What you need to do: The output should be every line below that includes the word "ofInt".

Stored items:

.....

-- ==== Sys2Proof/Machine/Collective.lean ====
section
/-!
DEFINITION. The Collective Engines as ranks: RED_TREE and RED_SCALE (R257-R266, R277, R278), ALLGATHER_LAYER and BCAST (R275,
R276, R281), LAYOUT_EPOCH (R267, R282), and the downward messages and deadlines that act on a rank's command.
-/
namespace Sys2Proof.Machine

/-! ### A rank's command -/

/-- The command's kept state now. -/
def progNow (c : Cmd) : EngM Progress := do
  let s ← getS
  pure (match findCmd s c.k with
    | some d => d.prog
    | none => {})

/-- Change the collective state that a command keeps. -/
def modColl (c : Cmd) (f : CollRun → CollRun) : EngM Unit := modS (modProg c.k fun p => { p with coll := f p.coll })

/-- R251: the fault of a group. -/
def groupInfo (g : Nat) : FaultInfo := { addrKind := 6, addr := BitVec.ofNat 64 g }

/-- R251: the group of the command and the rank that issues it. -/
def ownRank (s : State) (c : Cmd) : Option (Group × Nat) :=
  match findGroup s (body c 16 2) with
  | none => none
  | some g => if g.ctx ≠ c.ctx then none else (rankOf s g c.ctx c.basalt).map fun r => (g, r)

/-- R251, R252: the group, the rank, and the next n tags of the rank. -/
def joinGroup (c : Cmd) (n : Nat) : EngM (Group × Nat) := do
  let s ← getS
  let gn := body c 16 2
  match ownRank s c with
  | none => stopFault stTranslation (groupInfo gn)
  | some gr =>
    let tag := Tbl.get 0 gr.1.tags c.basalt
    modS (modGroup gn fun g => { g with tags := Tbl.put 0 g.tags c.basalt (tag + BitVec.ofNat 32 n) })
    modColl c fun _ => { group := gn, tag := tag, rank := gr.2, sent := true }
    pure gr

/-- Whom a message to a rank finds: its command, nobody yet, or nobody any more. -/
inductive RankAt where
  | cmd (c : Cmd)
  | wait
  | gone
deriving DecidableEq, Repr

/-- The command of a rank that a message is for. A message for a tag that the rank has not issued yet, or for a RED_LOWRANK whose
passes still make the source, waits in the fabric. -/
def rankAt (s : State) (h : CollHdr) (r : Nat) : RankAt :=
  let mine := s.cmds.filter fun c => decide (c.st = .started) && isColl c && c.prog.coll.sent && c.prog.coll.group == h.group
    && c.prog.coll.rank == r
  match findGroup s h.group, mine.find? fun c => c.prog.coll.tag + BitVec.ofNat 32 c.prog.coll.stage == h.tag with
  | none, _ => .gone
  | some _, some c => if inReset s then .gone else if lrRunning c then .wait else .cmd c
  | some g, none =>
    let next := Tbl.get 0 g.tags (rankBasalt (rankEntry g r))
    let later := mine.any fun c => cmdOp c == 0x61 && !lrSmall c && c.prog.coll.stage == 0 && c.prog.coll.tag + 1 == h.tag
    if h.epoch = g.epoch ∧ ((h.tag - next).toNat < 2 ^ 31 ∨ later = true) then .wait else .gone

/-- A message reaches a rank's command: it waits for its command, and while remote bytes are missing. `late` is what happens when the
command is gone. -/
def rankArrive (port kind rank : Nat) (p : Packet) (late : CollHdr → State → State)
    (work : Cmd → Group → CollHdr → EngM (Option (Option W64 × Option Nat))) (s : State) : State :=
  let h := collHdrOf p.payload
  match (if collCheckOk p.payload && h.kind == kind then rankAt s h rank else .gone) with
  | .wait => parkColl port p s
  | .gone => collArrive port kind p (fun _ h s => late h s) s
  | .cmd c =>
    let ask := match findGroup s h.group with
      | none => none
      | some g => match work c g h { s := s, ctx := c.ctx, owner := 2 * c.k } with
        | .error (.remote va n) _ => some (va, n)
        | _ => none
    match ask with
    | some a => askRemote c.ctx (some c.k) (2 * c.k) a.1 a.2 (parkColl port p s)
    | none => collArrive port kind p (fun g h s => runWatched c false (work c g h) s) s

/-! ### Reductions -/

/-- What a reduction reduces (R270, R277, R278). -/
structure Red where
  sfmt : Nat := 1
  dfmt : Nat := 1
  mean : Bool := true
  upd : Bool := false
  headroom : Nat := 0
  defE : Int := 0
  elems : Nat := 0
  levelPh : Nat := 0
  retryPh : Nat := 0
  src : Nat := 0
  dst : Nat := 0
  scale : Nat := 0
  countVa : Nat := 0
  deadline : W64 := 0
  /-- Exponents alone (R257). -/
  scaleOnly : Bool := false
  /-- The result is kept until the whole of it has arrived (R271). -/
  hold : Bool := false
deriving DecidableEq, Repr

/-- The reduction of a command at a stage. -/
def redOf (c : Cmd) (stage : Nat) : Red :=
  if cmdOp c = 0x60 then
    { sfmt := body c 18 1, dfmt := body c 19 1, mean := !bitOf (body c 20 1) 0, upd := bitOf (body c 20 1) 1,
      headroom := body c 21 1, defE := signed 8 (body c 22 1), elems := redElems c stage, levelPh := body c 28 2, retryPh := body c 30 2,
      src := body c 32 8, dst := body c 40 8, scale := body c 48 8, countVa := body c 64 8,
      deadline := BitVec.ofNat 64 (body c 56 8) }
  else if cmdOp c = 0x62 then
    { sfmt := body c 18 1, elems := redElems c stage, levelPh := body c 28 2, src := body c 32 8, scale := body c 40 8,
      deadline := BitVec.ofNat 64 (body c 56 8), scaleOnly := true }
  else
    let base : Red := { elems := redElems c stage, upd := bitOf (body c 20 1) 1, headroom := body c 21 1,
                        defE := signed 8 (body c 22 1), levelPh := body c 26 2,
                        retryPh := body c 28 2, deadline := BitVec.ofNat 64 (body c 96 8), scale := body c 80 8 }
    if lrSmall c then { base with src := body c 40 8, dst := body c 72 8 }
    else if stage = 0 then { base with src := body c 56 8, dst := body c 56 8 }
    else { base with src := body c 104 8, dst := body c 64 8, scale := body c 88 8, hold := true }

/-- R255: wire blocks of a reduction. -/
def Red.blocks (r : Red) : Nat := ceilDiv r.elems 64

/-- R258: S of a block, from the scale codes read at the start. -/
def Red.scaleOf (r : Red) (codes : Bytes) (idx : Nat) : Int :=
  let c := codes.getD idx 0x80
  (if c = 0x80 then r.defE else c.toInt) - 6 + r.headroom

/-- R257: the local exponent of a block. -/
def localExp (xs : List FV) : BitVec 8 :=
  if xs.any fvIsInf then 127
  else
    match (xs.filterMap fun x => match x with
      | .fin _ m e => if m = 0 then none else some (fvLog2 m e)
      | _ => none) with
    | [] => 0x80
    | e :: es => BitVec.ofInt 8 (max (-127) (min 127 (es.foldl max e)))

/-- R259: a leaf's element at scale s, and whether it is clipped. -/
def leafElem (s : Int) (x : FV) : BitVec 8 × Bool :=
  match x with
  | .nan _ => (0x80, false)
  | .inf n => (if n then BitVec.ofInt 8 (-127) else 127, true)
  | .fin n m e =>
    let q := (roundAt .ne n m e s).1
    if 127 < q then (if n then BitVec.ofInt 8 (-127) else 127, true)
    else (BitVec.ofInt 8 (if n then -(q : Int) else q), false)
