-- ==== Sys2Proof/Machine/SolverMath.lean ====
section
/-!
DEFINITION. The arithmetic of the Solver Engine: fixed-point formats (R217), exact values and their one rounding (R218-R220),
factorizations and pivots (R223-R227), preconditioners (R223, R236) and the four methods (R228-R232).
-/
namespace Sys2Proof.Machine

/-! ### Exact values (R218) -/

/-- An exact dyadic value m x 2^e. Every right-hand side of the chapter is one, or one quotient or root of them. -/
structure Dy where
  /-- Integer part. -/
  m : Int := 0
  /-- Exponent. -/
  e : Int := 0
deriving DecidableEq, Repr

/-- The value as an integer at exponent b, at most its own. -/
def Dy.at (x : Dy) (b : Int) : Int := x.m * ((2 ^ (x.e - b).toNat : Nat) : Int)
def Dy.add (x y : Dy) : Dy := let b := min x.e y.e; { m := x.at b + y.at b, e := b }
def Dy.neg (x : Dy) : Dy := { m := -x.m, e := x.e }
def Dy.sub (x y : Dy) : Dy := x.add y.neg
def Dy.mul (x y : Dy) : Dy := { m := x.m * y.m, e := x.e + y.e }
def Dy.isZero (x : Dy) : Bool := x.m == 0
def Dy.isNeg (x : Dy) : Bool := decide (x.m < 0)
/-- x at most y. -/
def Dy.le (x y : Dy) : Bool := let b := min x.e y.e; decide (x.at b ≤ y.at b)

/-- num / den to nearest, ties to even; den positive. -/
def rneDiv (num : Int) (den : Nat) : Int :=
  let q := num / (den : Int)
  let r := num % (den : Int)
  if (den : Int) < 2 * r ∨ (2 * r = den ∧ q % 2 = 1) then q + 1 else q

/-- x / y to nearest-even in steps of 2^-n; y is not zero. -/
def Dy.quot (n : Nat) (x y : Dy) : Int :=
  let k := x.e + n - y.e
  let num := if 0 ≤ k then x.m * ((2 ^ k.toNat : Nat) : Int) else x.m
  let den := if 0 ≤ k then y.m else y.m * ((2 ^ (-k).toNat : Nat) : Int)
  rneDiv (if den < 0 then -num else num) den.natAbs

/-- x to nearest-even in steps of 2^-n. -/
def Dy.round (n : Nat) (x : Dy) : Int := x.quot n { m := 1 }

/-- The square root of a nonnegative x to nearest-even in steps of 2^-n. -/
def Dy.root (n : Nat) (x : Dy) : Int :=
  let k := x.e + 2 * n + 2
  let v := floorAt x.m.toNat k
  let exact := 0 ≤ k ∨ x.m.toNat % 2 ^ (-k).toNat = 0
  let t := isqrt v
  let r := t / 2
  ((if t % 2 = 0 then r else if t * t = v ∧ exact then (if r % 2 = 0 then r else r + 1) else r + 1 : Nat) : Int)

/-! ### Formats (R217) -/

/-- R217: width of a format code; 0 for a reserved one. -/
def qWidth (c : Nat) : Nat := [16, 32, 64, 0].getD (c / 64) 0
/-- R217: fraction bits. -/
def qFrac (c : Nat) : Nat := c % 64
/-- R217: a code whose width is one of those allowed. -/
def qOk (widths : List Nat) (c : Nat) : Bool := widths.contains (qWidth c) && decide (qFrac c < qWidth c)
/-- R217: the four formats of a pattern. -/
def qFormats (qa qv qs qf : Nat) : Bool := qOk [16, 32, 64] qa && qOk [32, 64] qv && qOk [64] qs && qOk [32, 64] qf
/-- The value of a word of a format. -/
def qVal (c : Nat) (raw : Int) : Dy := { m := raw, e := -(qFrac c : Int) }
/-- Largest word of a format. -/
def qMax (c : Nat) : Int := (2 ^ (qWidth c - 1) : Nat) - 1

/-! ### A lane at work -/

/-- A pattern as its image holds it (R213). -/
structure Pat where
  n : Nat := 1
  nnz : Nat := 1
  gen : Nat := 0
  fprint : Nat := 0
  nnzL : Nat := 0
  levelsL : Nat := 0
  levelsU : Nat := 0
  opsIlu : Nat := 0
  opsIc : Nat := 0
  qa : Nat := 0
  qv : Nat := 0
  qs : Nat := 0
  qf : Nat := 0
  /-- POLICY: FAULT. -/
  fault : Bool := false
  /-- TAU, raw. -/
  tau : Int := 0
  /-- DELTA, raw. -/
  delta : Int := 0
  /-- The rows: (position, column) of each entry. -/
  rows : List (List (Nat × Nat)) := []
deriving DecidableEq, Repr

/-- What a lane keeps while it works on a system. -/
structure SolSt where
  /-- R219: range events. -/
  sat : Nat := 0
  /-- R219: row of the first one. -/
  first : Option Nat := none
  /-- Iterate: QV words. -/
  x : List Int := []
  /-- Completed iterations. -/
  it : Nat := 0
  /-- R240: the last measure tested for a stop. -/
  meas : Option Dy := none
  /-- Stop tests made so far (R228, R232). -/
  tests : Nat := 0
  /-- R233: the first test at which DEADLINE is reached; none when it is not reached during this work. -/
  late : Option Nat := none
  /-- R227, R243: the first test after which the command stops or holds the system. -/
  halt : Option Nat := none
  /-- R226: regularized pivots. -/
  regs : Nat := 0
  /-- R226: lowest regularized row. -/
  firstReg : Option Nat := none
deriving DecidableEq, Repr

/-- The work of a lane on a system. A stop carries its reason (R240), or 0 for a pivot that POLICY FAULT stops at. -/
abbrev SolM := EStateM Nat SolSt

/-- R240: reasons. -/
def whyConverged : Nat := 1
def whyMaxiter : Nat := 2
def whyDeadline : Nat := 3
def whyBreakdown : Nat := 4
def whyNoFactor : Nat := 5
def whyNoWorkspace : Nat := 6
def whyStopped : Nat := 7

/-- R219: count a range event at a row. -/
def rangeEvent (row : Nat) : SolM Unit := modify fun s =>
  { s with sat := s.sat + 1, first := match s.first with
    | some r => some r
    | none => some row }

/-- R219: a rounded result in its format's range. -/
def inRange (code row : Nat) (r : Int) : SolM Int := do
  let hi := qMax code
  if hi < r then
    rangeEvent row
    pure hi
  else if r < -hi - 1 then
    rangeEvent row
    pure (-hi - 1)
  else pure r

/-- R218: assign an exact value. -/
def assign (code row : Nat) (x : Dy) : SolM Int := inRange code row (x.round (qFrac code))

/-- R218, R220: assign a quotient. -/
def assignQuot (code row : Nat) (x y : Dy) : SolM Int :=
  if y.isZero then throw whyBreakdown else inRange code row (x.quot (qFrac code) y)

/-- R218, R220: assign a square root. -/
def assignRoot (code row : Nat) (x : Dy) : SolM Int :=
  if x.isNeg then throw whyBreakdown else inRange code row (x.root (qFrac code))
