/-- O48. For a request that firmware carries out, the answer is the module's state and nothing else changes, but for the
read-and-clear flag of CTX_QUERY (sticky flags), STAGEQ_QUERY (WAIT_PH) and GROUP_QUERY (its four counts). STATUS_QUERY
answers THERMAL (0x0041) while a thermal trip holds. TELEMETRY_READ has the sections 0 to 3 and LOG_READ 1 to 47 units;
beyond, BAD_ARGUMENT (0x0052). A query of another function's context, end or group answers NOT_PERMITTED (0x0050), of an end
or a group that does not exist BAD_ARGUMENT. -/
def Obligations.QueriesReportAndChangeNothingElse : Prop :=
  ∀ (s u : State) (ch : Nat) (req bd : Bytes), u = s.given ch req →
    (s.serves ch 0x0001 req bd → exec (.identify ch req) s = .next (u.answered ch req 0 (identifyBody s))) ∧
    (s.serves ch 0x0002 req bd → exec (.statusQuery ch req) s = .next (u.answered ch req (if s.pow.tripHold then 0x0041 else 0)
      (leBytes 1 (mbCode s.mb) ++ leBytes 1 s.pow.oppoint ++ leBytes 2 (min s.pow.boardCap s.pow.hostCap) ++ leBytes 4 s.log.resets
        ++ leBytes 2 (ctxCount s .active) ++ leBytes 2 (ctxCount s .error)))) ∧
    (s.serves ch 0x0003 req bd →
      (field bd 0 1 ≤ 3 → exec (.telemetryRead ch req) s = .next (u.answered ch req 0
        (if field bd 0 1 = 0 then telemModule s else if field bd 0 1 = 1 then telemDies s else if field bd 0 1 = 2 then telemStalls s
          else telemChans s))) ∧
      (3 < field bd 0 1 → exec (.telemetryRead ch req) s = .next (u.answered ch req 0x0052 []))) ∧
    (s.serves ch 0x0004 req bd → ∀ first n, first = field bd 0 4 → n = field bd 4 2 →
      (∀ es, 1 ≤ n → n ≤ 47 → es = (if bitOf first 31 then dumpUnits s (bits first 30 0) n
          else logEntries s (max first (s.log.next - 2048)) (min (first + n) s.log.next)) →
        exec (.logRead ch req) s =
          .next (u.answered ch req 0 (leBytes 4 s.log.next ++ leBytes 2 es.length ++ leBytes 2 0 ++ es.flatten))) ∧
      (n = 0 ∨ 47 < n → exec (.logRead ch req) s = .next (u.answered ch req 0x0052 []))) ∧
    (s.serves ch 0x0102 req bd → ∀ c, c = field bd 0 1 →
      (ownsCtx s ch c = true → field bd 1 1 ≤ 1 → exec (.ctxQuery ch req) s = .next
        ((if field bd 1 1 = 1 then modCtx c (fun x => { x with sticky := 0 }) u else u).answered ch req 0
          (leBytes 1 (ctxCode (getCtx s c).st) ++ leBytes 1 (s.queues.filter fun q => q.2.ctx == c).length ++ leBytes 6 0
            ++ leBytes 8 (getCtx s c).sticky.toNat ++ leBytes 8 (mappedBytes (getCtx s c))))) ∧
      (ownsCtx s ch c = false → exec (.ctxQuery ch req) s = .next (u.answered ch req 0x0050 []))) ∧
    (s.serves ch 0x0202 req bd → ∀ c, c = field bd 0 1 →
      (ownsCtx s ch c = true → exec (.memQuery ch req) s = .next (u.answered ch req 0
        ((((getCtx s c).shrink.drop (field bd 4 4)).take 380).flatMap fun v => leBytes 8 v))) ∧
      (ownsCtx s ch c = false → exec (.memQuery ch req) s = .next (u.answered ch req 0x0050 []))) ∧
    (s.serves ch 0x0301 req bd → ∀ e, e = field bd 0 2 →
      (∀ x, findEnd s e = some x → ownsCtx s ch x.ctx = true → field bd 2 1 ≤ 1 → exec (.stageqQuery ch req) s = .next
        ((if field bd 2 1 = 1 then { u with ends := Tbl.ins s.ends e { x with waitPh := 0 } } else u).answered ch req 0
          (leBytes 1 (b2n x.lost) ++ leBytes 7 0 ++ leBytes 8 x.waitPh.toNat))) ∧
      (∀ x, findEnd s e = some x → ownsCtx s ch x.ctx = false → exec (.stageqQuery ch req) s = .next (u.answered ch req 0x0050 [])) ∧
      (findEnd s e = none → exec (.stageqQuery ch req) s = .next (u.answered ch req 0x0052 []))) ∧
    (s.serves ch 0x0311 req bd → ∀ n, n = field bd 0 2 →
      (∀ g, findGroup s n = some g → ownsCtx s ch g.ctx = true → field bd 2 1 ≤ 1 → exec (.groupQuery ch req) s = .next
        ((if field bd 2 1 = 1 then modGroup n (fun g => { g with late := 0, stale := 0, hdrErr := 0, missing := 0 }) u else u).answered
          ch req 0 (leBytes 4 g.epoch.toNat ++ leBytes 4 g.r ++ leBytes 4 g.late.toNat ++ leBytes 4 g.stale.toNat
            ++ leBytes 4 g.hdrErr.toNat ++ leBytes 4 g.missing.toNat))) ∧
      (∀ g, findGroup s n = some g → ownsCtx s ch g.ctx = false → exec (.groupQuery ch req) s = .next (u.answered ch req 0x0050 [])) ∧
      (findGroup s n = none → exec (.groupQuery ch req) s = .next (u.answered ch req 0x0052 []))) ∧
    (s.serves ch 0x0500 req bd → exec (.fwQuery ch req) s = .next (u.answered ch req 0
      (leBytes 4 s.id.slotA.version.toNat ++ leBytes 4 (slotCode s false) ++ leBytes 4 s.id.slotB.version.toNat
        ++ leBytes 4 (slotCode s true))))

/-- O49. For a request that firmware carries out: MICA_SLICES takes the mask (bit 31 clear) when no mapped slice becomes cache,
memory outside the slices that change is as it was, and with a mapped one it answers NO_RESOURCE (0x0051); BAR2_SET takes
the offset of the PF, or a context and base of a VF; ROLE_SET makes the module a WORKER, or at a manager's place a manager
with itself as pod manager; LEAVE tells the manager and ends membership; POWER_CAP_SET takes 1,200 to 3,500 W, with
CAP_UNMET (0x0040) below the floor; OPPOINT_SET takes a level 0 to 2 while no host context exists; WAKE_SET sets, cancels or
fires its alarm. Arguments out of range answer BAD_ARGUMENT (0x0052). -/
def Obligations.ModuleMessagesSetTheModule : Prop :=
  ∀ (s u : State) (ch : Nat) (req bd : Bytes), u = s.given ch req →
    (s.serves ch 0x0005 req bd → ∀ mask, mask = BitVec.ofNat 32 (field bd 0 4) →
      (mask.getLsbD 31 = true → exec (.micaSlices ch req) s = .next (u.answered ch req 0x0052 [])) ∧
      (∀ k, k < 31 → mask.getLsbD 31 = false → mask.getLsbD k = true → s.micaCache.getLsbD k = false → sliceMapped s k = true →
        exec (.micaSlices ch req) s = .next (u.answered ch req 0x0051 [])) ∧
      (mask.getLsbD 31 = false → (∀ k, k < 31 → mask.getLsbD k = true → s.micaCache.getLsbD k = false → sliceMapped s k = false) →
        ∃ t : State, exec (.micaSlices ch req) s = .next (t.answered ch req 0 []) ∧ t.micaCache = mask ∧
          t = { u with micaCache := t.micaCache, mem := t.mem, pref := t.pref, free := t.free } ∧
          ∀ a, (∀ k, k < 31 → mask.getLsbD k = s.micaCache.getLsbD k ∨ a < sliceBase k ∨ sliceBase (k + 1) ≤ a) →
            memRead t.mem a = memRead s.mem a)) ∧
    (s.serves ch 0x0006 req bd →
      (ch = 0 → field bd 0 1 = 0 → field bd 8 8 % 2 ^ (getFn s 0).bar2Log = 0 → field bd 8 8 < 8 * ilBytes s.id →
        exec (.bar2Set ch req) s = .next ((modFn 0 (fun f => { f with bar2Off := field bd 8 8 }) u).answered ch req 0 [])) ∧
      (ch ≠ 0 → ownsCtx s ch (field bd 0 1) = true → field bd 8 8 < 2 ^ 48 → exec (.bar2Set ch req) s =
        .next ((modFn ch (fun f => { f with bar2Ctx := some (field bd 0 1), bar2Base := field bd 8 8 }) u).answered ch req 0 [])) ∧
      (ch ≠ 0 → ownsCtx s ch (field bd 0 1) = false → exec (.bar2Set ch req) s = .next (u.answered ch req 0x0050 []))) ∧
    (s.serves ch 0x0320 req bd →
      (field bd 0 1 = 0 → exec (.roleSet ch req) s = .next (({ u with id := { s.id with role := .worker } } : State).answered ch req 0 [])) ∧
      (field bd 0 1 = 2 → managerPlace s.id = true → exec (.roleSet ch req) s = .next (({ u with
          id := { s.id with role := .systemManager }
          fab := { s.fab with manager := s.id.addr, beaconU := s.tb.nowU - 100 * msU } } : State).answered ch req 0 [])) ∧
      (2 < field bd 0 1 ∨ (field bd 0 1 ≠ 0 ∧ managerPlace s.id = false) →
        exec (.roleSet ch req) s = .next (u.answered ch req 0x0052 []))) ∧
    (s.serves ch 0x0321 req bd →
      (s.fab.confirmed = true → ∃ t : State, exec (.leave ch req) s = .next (t.answered ch req 0 []) ∧ t.fab.confirmed = false ∧
        t.fab.joined = false ∧ (∃ x ∈ t.fab.unacked, x.dst = (if s.id.role = .podManager then s.fab.sysManager else s.fab.manager) ∧ field x.payload 0 2 = 0x05) ∧ t = { u with fab := t.fab }) ∧
      (s.fab.confirmed = false → exec (.leave ch req) s = .next (u.answered ch req 0x0052 []))) ∧
    (s.serves ch 0x0400 req bd →
      (1200 ≤ field bd 0 2 → field bd 0 2 ≤ 3500 → s.pow.tripHold = false → exec (.powerCapSet ch req) s =
        .next (({ u with pow := { u.pow with hostCap := field bd 0 2 } } : State).answered ch req
          (if min s.pow.boardCap (field bd 0 2) < floorW s.pow.oppoint then 0x0040 else 0) [])) ∧
      (field bd 0 2 < 1200 ∨ 3500 < field bd 0 2 → exec (.powerCapSet ch req) s = .next (u.answered ch req 0x0052 []))) ∧
    (s.serves ch 0x0401 req bd →
      (field bd 0 1 ≤ 2 → hostCtxExists s = false → exec (.oppointSet ch req) s =
        .next (({ u with pow := { u.pow with oppoint := field bd 0 1 } } : State).answered ch req 0 [])) ∧
      (2 < field bd 0 1 ∨ hostCtxExists s = true → exec (.oppointSet ch req) s = .next (u.answered ch req 0x0052 []))) ∧
    (s.serves ch 0x0402 req bd → ∀ time, time = field bd 8 8 →
      (field bd 0 1 = 0 → time ≠ 0 → s.rtcUs < time → exec (.wakeSet ch req) s =
        .next (({ u with pow := { u.pow with rtcAlarm := some time } } : State).answered ch req 0 [])) ∧
      (field bd 0 1 = 0 → time ≠ 0 → time ≤ s.rtcUs → exec (.wakeSet ch req) s =
        .next ((wakeUp { u with pow := { u.pow with rtcAlarm := none } }).answered ch req 0 [])) ∧
      (field bd 0 1 = 1 → time = 0 → exec (.wakeSet ch req) s =
        .next (({ u with pow := { u.pow with frameAlarm := none } } : State).answered ch req 0 [])) ∧
      (field bd 0 1 = 1 → s.reachedN time = false → time ≠ 0 → exec (.wakeSet ch req) s =
        .next (({ u with pow := { u.pow with frameAlarm := some (BitVec.ofNat 64 time) } } : State).answered ch req 0 [])) ∧
      (1 < field bd 0 1 → exec (.wakeSet ch req) s = .next (u.answered ch req 0x0052 [])))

.....

Solution below:
    | e :: es => BitVec.ofInt 8 (max (-127) (min 127 (es.foldl max e)))
  | .inf n => (if n then BitVec.ofInt 8 (-127) else 127, true)
    if 127 < q then (if n then BitVec.ofInt 8 (-127) else 127, true)
    else (BitVec.ofInt 8 (if n then -(q : Int) else q), false)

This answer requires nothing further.